### Work to complete
On how many lines of the records below does the string "given" appear? Reply with only the number.

### Data for review
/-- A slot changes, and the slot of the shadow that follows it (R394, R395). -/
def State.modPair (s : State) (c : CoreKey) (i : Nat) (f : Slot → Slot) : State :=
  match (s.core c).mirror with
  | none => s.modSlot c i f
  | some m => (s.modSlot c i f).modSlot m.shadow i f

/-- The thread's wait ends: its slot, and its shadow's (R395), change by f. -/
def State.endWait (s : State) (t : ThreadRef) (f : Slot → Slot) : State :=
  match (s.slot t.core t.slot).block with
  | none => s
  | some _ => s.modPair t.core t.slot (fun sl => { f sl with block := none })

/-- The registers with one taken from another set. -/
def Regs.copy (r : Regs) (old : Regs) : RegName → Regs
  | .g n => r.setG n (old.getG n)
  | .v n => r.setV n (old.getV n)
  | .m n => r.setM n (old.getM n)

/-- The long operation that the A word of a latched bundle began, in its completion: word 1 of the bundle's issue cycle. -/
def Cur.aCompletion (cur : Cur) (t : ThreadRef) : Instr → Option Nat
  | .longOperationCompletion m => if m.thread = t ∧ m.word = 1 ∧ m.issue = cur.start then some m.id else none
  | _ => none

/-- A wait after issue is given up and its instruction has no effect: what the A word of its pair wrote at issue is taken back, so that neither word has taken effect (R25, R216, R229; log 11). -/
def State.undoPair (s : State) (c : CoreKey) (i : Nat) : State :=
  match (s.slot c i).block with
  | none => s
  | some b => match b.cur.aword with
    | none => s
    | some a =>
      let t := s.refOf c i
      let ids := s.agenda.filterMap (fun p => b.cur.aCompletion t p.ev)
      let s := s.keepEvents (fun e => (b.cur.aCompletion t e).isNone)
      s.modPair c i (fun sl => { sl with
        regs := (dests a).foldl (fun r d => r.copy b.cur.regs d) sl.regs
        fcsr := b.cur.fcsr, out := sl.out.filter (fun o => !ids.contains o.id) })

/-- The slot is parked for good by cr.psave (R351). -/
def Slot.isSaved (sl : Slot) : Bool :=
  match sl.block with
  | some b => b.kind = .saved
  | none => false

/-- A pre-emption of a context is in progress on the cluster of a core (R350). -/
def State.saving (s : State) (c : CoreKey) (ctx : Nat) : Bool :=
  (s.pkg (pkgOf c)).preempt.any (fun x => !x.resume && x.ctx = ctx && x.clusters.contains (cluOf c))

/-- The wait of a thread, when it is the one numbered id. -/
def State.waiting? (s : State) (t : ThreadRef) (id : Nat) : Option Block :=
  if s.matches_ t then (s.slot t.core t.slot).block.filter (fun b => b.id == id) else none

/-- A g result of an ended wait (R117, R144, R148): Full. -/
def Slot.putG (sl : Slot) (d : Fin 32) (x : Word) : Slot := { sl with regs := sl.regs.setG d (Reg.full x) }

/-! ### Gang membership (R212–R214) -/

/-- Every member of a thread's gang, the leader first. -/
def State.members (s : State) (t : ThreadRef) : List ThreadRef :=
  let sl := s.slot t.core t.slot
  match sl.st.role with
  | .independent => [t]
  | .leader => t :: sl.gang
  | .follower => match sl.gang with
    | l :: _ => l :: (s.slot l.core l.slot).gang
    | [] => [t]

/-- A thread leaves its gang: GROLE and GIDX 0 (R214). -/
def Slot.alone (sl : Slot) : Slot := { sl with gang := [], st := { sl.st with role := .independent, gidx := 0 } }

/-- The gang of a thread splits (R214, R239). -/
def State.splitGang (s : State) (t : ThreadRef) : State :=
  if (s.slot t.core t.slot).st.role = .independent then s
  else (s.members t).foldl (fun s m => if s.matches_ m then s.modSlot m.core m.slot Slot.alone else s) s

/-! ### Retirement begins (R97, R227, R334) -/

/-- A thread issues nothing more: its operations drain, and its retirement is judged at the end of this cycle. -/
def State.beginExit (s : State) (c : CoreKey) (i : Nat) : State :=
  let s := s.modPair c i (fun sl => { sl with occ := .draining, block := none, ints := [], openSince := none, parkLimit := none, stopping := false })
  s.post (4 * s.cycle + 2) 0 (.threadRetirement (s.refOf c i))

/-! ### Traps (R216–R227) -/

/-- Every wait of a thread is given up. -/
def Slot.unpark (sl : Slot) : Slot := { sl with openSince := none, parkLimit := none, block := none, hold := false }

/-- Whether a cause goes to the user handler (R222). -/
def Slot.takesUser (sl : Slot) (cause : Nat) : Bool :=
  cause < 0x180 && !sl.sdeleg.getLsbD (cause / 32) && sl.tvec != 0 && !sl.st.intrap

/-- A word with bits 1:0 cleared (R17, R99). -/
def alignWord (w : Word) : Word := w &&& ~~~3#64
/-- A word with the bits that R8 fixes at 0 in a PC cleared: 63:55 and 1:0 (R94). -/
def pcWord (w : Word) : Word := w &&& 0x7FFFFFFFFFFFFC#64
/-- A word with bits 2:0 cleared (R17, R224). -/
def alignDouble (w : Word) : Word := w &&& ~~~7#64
==
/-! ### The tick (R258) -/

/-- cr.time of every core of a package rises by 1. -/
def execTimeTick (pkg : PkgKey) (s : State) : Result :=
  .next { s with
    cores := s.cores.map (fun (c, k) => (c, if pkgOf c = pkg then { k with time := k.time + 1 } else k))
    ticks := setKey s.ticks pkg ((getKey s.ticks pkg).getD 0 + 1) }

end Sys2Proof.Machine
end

### Response to this exercise
2